With the initial backlog ready, we moved on to estimation. I had explained the concept of Story Points before, but the team wasn’t quite comfortable to use those. Additionally, the problem of ‘unsharable stories’ due to the different areas of work mentioned above, meant that it would probably also be hard to come to a good velocity figure in Story Points. This resulted in us adopting ‘ideal days’ and focus factor as a way of managing reality based planning. The team estimated the backlog items, and split some up into more manageable chunks in their first planning meeting.
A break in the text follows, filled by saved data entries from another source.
-- ==== Sys2Proof/Certificates/Slice0/Obligations.lean ====
section
/-! DEFINITION. The statements for the provers. The events of `trace` are the actions of 00_scope.md R9 and the DONE
events of R30 as the model records them (log 17); `draws` indexes the free values (log 8). A statement about
`engineAction` holds whatever command the port holds back; `AStepRunsTheDecodedInstruction` says when a step is that
action. `Params.wf` is 00_scope.md R7 with the constraints of log 27; numbers of words and codes are the defaults of R6. -/

open Sys2Proof Sys2Proof.Machine

/-! ## Reset and the invariant -/

/-- 10_state.md R40: every reset value the spec gives, for every choice of the parameters that obeys R7, and the default
reset values; 70_reset_and_hazards.md R271: reset starts no activity and runs no BEGIN, and the engine, idle, takes no
action until a command is accepted. The registers R40 leaves unspecified are not mentioned. -/
def Obligations.ResetLeavesTheSpecifiedState : Prop :=
  (∀ p : Config.Params, p.wf = true →
    (State.resetWith p).timeout = 0 ∧ (State.resetWith p).speed = false ∧ (State.resetWith p).pu = false ∧
    (State.resetWith p).seq = .idle ∧ (State.resetWith p).ph = .entry ∧ (State.resetWith p).ready = true ∧
    (State.resetWith p).bci.cr p = p.crReset ∧ (State.resetWith p).bci.sr = p.srReset ∧
    (State.resetWith p).bci.dr = p.drReset ∧ (State.resetWith p).bci.br = p.brReset ∧
    (State.resetWith p).bci.evt = .none ∧ (State.resetWith p).bci.on = false ∧
    (State.resetWith p).bci.busHeld = false ∧ step (State.resetWith p) = .next (State.resetWith p) ∧
    ∀ s : State, s.seq = .idle → s.ph = .entry → engineAction s = .next s) ∧
  State.reset.bci.cr Config.Params.default = 0x00#8 ∧ State.reset.bci.sr = 0xF8#8 ∧ State.reset.bci.dr = 0xFF#8 ∧
  State.reset.bci.br = 0x00#8

/-- The invariant `Inv` holds at reset, for every choice of the parameters that obeys R7. It rests on the model's reset
values of the registers the spec leaves unspecified (logs 4, 5, 6). -/
def Obligations.ResetMeetsTheInvariant : Prop := ∀ p : Config.Params, p.wf = true → Inv (State.resetWith p)

/-- Every step of every agent keeps `Inv`: the parameters obey R7, every register is in the range of its width, the position
stays one the pseudocode reaches, BUF stays canonical, RV, RES and S stay in their spaces, an event is in flight only in a
wait and only while the BCI is on, STO is set exactly while a STOP is in flight, nothing but a STOP is in flight in STOP's
wait, IDX stays in range, IE stays 0. -/
def Obligations.EveryStepKeepsTheInvariant : Prop := ∀ s t : State, Inv s → step s = .next t → Inv t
And then the first Sprint could start. Almost. There still was some discussion on the length of the Sprint. The PO initially wanted sprints of four weeks, or one month. After sizing the backlog, it became clear that there was an advantage to keeping the items on the backlog small, and together with feedback from some of the development teams in the company he was convinced that a shorter Sprint length would be beneficial. So we arrived at two weeks.

First Sprint

The work started well, with items getting picked-up by all team members. We started with weekly ‘stand-up’ (which was done through Skype) meeting, because a daily schedule was considered too intensive, and also feared to be too invasive: there was some fear of micro-management from within the team.

The first couple of meetings surfaced a few issues. Though some stories had been finished, quite a few were stuck in ‘in-progress’. A sure sign something was up! We discussed those stories, and the reasons for the delays. One reason was simply that other things had to be done first. The team was assured that they could always add items to the backlog themselves, as long as the PO was notified so he could prioritise. And it was normal that the day-to-day business would take time, and we’d have to take that into account in determining our velocity.

Another reason for slow progress on stories was that for some of the stories we found that the story was not clearly enough defined. For the PO the large size attributed to these stories by the team had been a surprise during the backlog sizing. He hadn’t wanted to push for a lower estimate, though, since that should be team choice. This issue was solved by the PO pairing-up with the team member to formulate an outline together (of the document this story was about), which automatically lead to a good way to split-up the user story, after which the team could continue autonomously.

As you can see from the above, we encountered a number of (fairly familiar) issues while working on the first sprint. So when we held our first retrospective meeting, we already had some improvements made.

The major points that came out of the retro were a wish of more mutual transparency: the members of the team wanted to have more information on what the others were doing, and how far items had progressed. To accommodate this, we resolved to start with a daily stand-up, to make sure items were actually moved on the pivitol board as soon as they were finished, and to split-up work in smaller increments.

With the second sprint in progress, and some good results already, we are quite happy with the way Scrum is turning out for the team. We are having mostly good results, with more progress being made on strategic projects, and more visibility (and appreciation) for local issues. The team was particularly struck with the fact that with the new levels of transparency and communication, even given their the different areas of expertise, it has become easy and normal for them to pick up parts of each other’s work regularly.